TASK STATEMENT - Give only the number of lines in the listing below where the string "that" occurs.

EXERCISE DATA -
-- ==== Sys2Proof/Machine/Operands.lean ====
section
/-! DEFINITION. Machine/Operands.lean: the operand forms of the block: cells and groups of a buffer (R7, R30, R33), the assembly of
bytes into a sample and back at each of the four widths (R51 to R58, R72 to R75, R87 to R90), and the whole-buffer functions the
transactions compute (R76, R91). -/

namespace Sys2Proof.Machine

/-- `MemRead(space, addr, n)` (R7): the `n` cells from index `addr` on; defined only inside the buffer. -/
def memRead {α : Type} (buf : List α) (addr n : Nat) : Option (List α) :=
  if addr + n ≤ buf.length then some ((buf.drop addr).take n) else none

/-- `MemWrite(space, addr, n, v)` (R7): in this block every write is an append, so `addr` is the length of the buffer. -/
def memWrite {α : Type} (buf : List α) (addr : Nat) (cells : List α) : Option (List α) :=
  if addr = buf.length then some (buf ++ cells) else none

/-- One byte of the space `RAW` (R30), `none` at an index that does not exist. -/
def readRaw (s : State) (a : Nat) : Option Byte := s.raw[a]?

/-- One sample of the space `SMP` (R30), `none` at an index that does not exist. -/
def readSmp (s : State) (a : Nat) : Option Word := s.smp[a]?

/-- The space `RAW` written out as addressed cells, in the host's form. -/
def Memory.cellsFrom : Nat → List Byte → List Host.Cell
  | _, [] => []
  | a, b :: rest => (a, b) :: Memory.cellsFrom (a + 1) rest

/-- The canonical form of an addressed memory of this block: the addresses from `a` on, each once, rising by one, with no hole,
since a buffer has a length and no cell beyond it (R30, U10). -/
def Memory.wfFrom : Nat → List Host.Cell → Bool
  | _, [] => true
  | a, (k, _) :: rest => k == a && Memory.wfFrom (a + 1) rest

/-- The memory of a state, cell by cell. -/
def Memory.cells (s : State) : List Host.Cell := Memory.cellsFrom 0 s.raw

/-- The canonical form of the memory of a state. -/
def Memory.wf (s : State) : Bool := Memory.wfFrom 0 (Memory.cells s)

/-- `le_w` (R7): the unsigned little-endian value of a group of bytes. -/
def leValue : List Byte → Nat
  | [] => 0
  | b :: rest => b.toNat + 256 * leValue rest

/-- The four bytes of a 32-bit little-endian pattern, lane 0 least significant (R32, R54, R57). -/
def leWord (b0 b1 b2 b3 : Byte) : Word :=
  b3 ++ (b2 ++ (b1 ++ b0))

/-- The fill byte of the 24-bit decode: bit 7 of the third byte, eight times (R74). -/
def fillByte (b2 : Byte) : Byte :=
  if b2.getLsbD 7 then 0xFF#8 else 0x00#8

/-- `unpack_1` (R72): the byte is unsigned; subtract the bias 128. -/
def unpack1 (b0 : Byte) : Word :=
  BitVec.ofInt 32 ((b0.toNat : Int) - 128)

/-- `unpack_2` (R73): a signed 16-bit little-endian group. -/
def unpack2 (b0 b1 : Byte) : Word :=
  (b1 ++ b0).signExtend 32

/-- `unpack_3` (R74): the synthetic fourth byte, then a signed 32-bit little-endian group. -/
def unpack3 (b0 b1 b2 : Byte) : Word :=
  leWord b0 b1 b2 (fillByte b2)

/-- `unpack_4` (R75): a signed 32-bit little-endian group. -/
def unpack4 (b0 b1 b2 b3 : Byte) : Word :=
  leWord b0 b1 b2 b3

/-- `unpack_w` of a group (R71): a function of exactly the `w` bytes of the group. -/
def unpackGroup : Width → List Byte → Option Word
  | .one, [b0] => some (unpack1 b0)
  | .two, [b0, b1] => some (unpack2 b0 b1)
  | .three, [b0, b1, b2] => some (unpack3 b0 b1 b2)
  | .four, [b0, b1, b2, b3] => some (unpack4 b0 b1 b2 b3)
  | _, _ => none

/-- `pack_1` (R87): the exact sum with the bias, reduced modulo 256. -/
def pack1 (s : Word) : List Byte :=
  [BitVec.ofInt 8 (s.toInt + 128)]

/-- `pack_2` (R88): the low sixteen bits, least significant byte first. -/
def pack2 (s : Word) : List Byte :=
  [s.extractLsb' 0 8, s.extractLsb' 8 8]

/-- `pack_3` (R89): the low three bytes; the top byte is discarded. -/
def pack3 (s : Word) : List Byte :=
  [s.extractLsb' 0 8, s.extractLsb' 8 8, s.extractLsb' 16 8]

/-- `pack_4` (R90): all four bytes. -/
def pack4 (s : Word) : List Byte :=
  [s.extractLsb' 0 8, s.extractLsb' 8 8, s.extractLsb' 16 8, s.extractLsb' 24 8]

/-- `pack_w` of a sample (R86). -/
def packGroup : Width → Word → List Byte
  | .one, s => pack1 s
  | .two, s => pack2 s
  | .three, s => pack3 s
  | .four, s => pack4 s

/-- `wrap_w` (R7): the signed 8w-bit value congruent to an integer modulo 2^(8w). -/
def wrapInt (w : Width) (x : Int) : Int :=
  (x + 2 ^ (8 * w.bytes - 1)) % 2 ^ (8 * w.bytes) - 2 ^ (8 * w.bytes - 1)

/-- The signed range of a width (R77). -/
def inRange (w : Width) (x : Int) : Prop :=
  -(2 ^ (8 * w.bytes - 1)) ≤ x ∧ x < 2 ^ (8 * w.bytes - 1)

/-- The sample of frame `i`: the group at `i*w` (R33), converted (R71). -/
def frameSample (w : Width) (raw : List Byte) (i : Nat) : Option Word :=
  (memRead raw (i * w.bytes) w.bytes).bind (unpackGroup w)

/-- The conversion of the first `n` frames of `raw`, frame 0 first (R39, R109). -/
def decodePrefix (w : Width) (raw : List Byte) : Nat → Option (List Word)
  | 0 => some []
  | n + 1 =>
    (decodePrefix w raw n).bind fun before =>
      (frameSample w raw n).map fun v => before ++ [v]

/-- The function `decode(raw, n, w)` a decode transaction computes (R76); `none` is `raise MalformedInput`. -/
def decodeBuffer (raw : List Byte) (n : Nat) (w : Width) : Option (List Word) :=
  if raw.length = n * w.bytes then decodePrefix w raw n else none

/-- The function `encode(smp, w)` an encode transaction computes (R91). -/
def encodeBuffer (smp : List Word) (w : Width) : List Byte :=
  smp.flatMap (packGroup w)

end Sys2Proof.Machine
end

RESPONSE BELOW - 2